JP 2003185923 A discloses such a projection objective which is designed for a working wavelength of 365 nm and which has two catadioptric subsystems K1 and K3 with mutually displaced optical axes, between which an intermediate image is produced. Each of the subobjectives has a concave mirror for correction of image field curvature and a polarisation beam splitter for folding of the optical axis.
JP 2004086110 A discloses a purely refractive projection objective PL which is also designed for a working wavelength of 365 nm and between the lens groups G1 and G2 of which no intermediate image is produced and for which a numerical aperture of NA=0.275 is specified.
In order to do justice to the demands on manufacture of ever smaller structures in the μm range, present projection objectives for microlithography are typically designed in the form of reduction objectives with an imaging scale β of less than 1 and typically β=0.25 or less (for example with β=0.125, β=0.100 etc).
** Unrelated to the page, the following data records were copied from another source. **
-- ==== Sys2Proof/Machine/Run.lean ====
section
/-! DEFINITION. One step of a processor (R402): fetch (R70), decode, execute, and the interrupt poll after every retired
instruction; and what placing an instruction where the next fetch will find it takes. -/

namespace Sys2Proof.Machine

/-- The fetch (R70): a word at pc in ARM state, a halfword in Thumb state, through the bus and charged. -/
def State.fetch (s : State) : Access := s.load s.cpu.pc (if s.cpu.cpsr.t then .half else .word)

/-- The raw word the rest of the step executes and a fatal outcome names (R395). -/
def State.withIr (s : State) (w : Word) : State := { s with ir := w }

/-- A retired instruction is followed by the poll; a stop is a stop (R389, R402). -/
def retire : Result → Result
  | .next s => .next s.pollIrq
  | .fault f => .fault f
  | .refused r => .refused r

/-- Run what a fetch brought: an undefined word is Fatal(Unsupported) before any condition test (R125, R402). -/
def runFetched (t : Bool) (x : Access) : Result :=
  match decodeFetched x.s.cur t x.v with
  | .error _ => fatal (x.s.withIr x.v)
  | .ok i => retire (exec i (x.s.withIr x.v))

/-- The running processor's step (R402). -/
def State.processorStep (s : State) : Result :=
  if s.cpu.halted then .next s.haltedStep else runFetched s.cpu.cpsr.t s.fetch

/-- Processor p is the one whose step this is, and the iteration goes on behind it (R401). -/
def State.select (s : State) (p : Proc) : State := { s with cur := p, phase := s.phaseAfter p }

/-- Make a word's bytes readable at the fetch address of processor A: the map shows memory there, and memory holds the
bytes. -/
def State.placeAt (s : State) (addr : Word) (w : Width) (v : Word) : State :=
  let s1 : State :=
    if (cellsIn s.maps.a addr.toNat w.size).isSome then s
    else { s with maps := { s.maps with a := ⟨addr.toNat, w.size, some addr.toNat⟩ :: s.maps.a } }
  { s1 with mem := s1.mem.writeCells ((cellsIn s1.maps.a addr.toNat w.size).getD []) (bytesOf v w.size) }

/-- Make the next step a step of processor A in the given state: A is behind, first in the round, and not halted. -/
def State.letARun (s : State) (t : Bool) : State :=
  { s with
    cpus := { s.cpus with a := { s.cpus.a with halted := false, cpsr := { s.cpus.a.cpsr with t := t } } }
    systemTs := max s.systemTs (s.cpus.a.ts / 2 + 1)
    phase := if s.cfg.first = .A then .roundFirst else .roundSecond }

end Sys2Proof.Machine
end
That also reduces in particular the demands on the microstructuring of the mask (which depending on the above-mentioned imaging scale is 4 times, 8 times, 10 times etc larger). In order to correct the aberrations which occur in particular in such projection objectives which are of an ever more complex structure, high-resolution reduction objectives typically have a relatively large number of for example 20 or more optical elements such as lenses, mirrors, prisms and so forth.
Catadioptric designs which have both refractive and also reflecting components are particularly wide-spread. Admittedly, in such projection objectives, it is possible to achieve relatively high numerical apertures which can be further increased by means of immersion lithography to values above 1, but the process complication and expenditure in terms of production and adjustment is considerable in regard to the large number of different optical elements which are to be adjusted as precisely as possible relative to each other.
Furthermore, aspheric members are also used in the correction of aberrations, whereby further degrees of freedom are introduced in the optical system in particular without additional lens elements. In that respect it is known in particular that the position of aspherical surfaces in the system substantially influences the mode of action thereof on different kinds of aberration. An inventory of the ranges of action of aspheric members in dependence on the height of the outermost ray emanating from the object center beam and of the main ray is to be found for example in W Besenmatter: ‘Analyse der primären Wirkung asphärischer Flächen mit Hilfe des Delano-Diagramms’, [‘Analysis of the primary action of aspherical surfaces by means of the Delano diagram’], OPTIK, Vol 51, No 4, 1978, pages 385-396.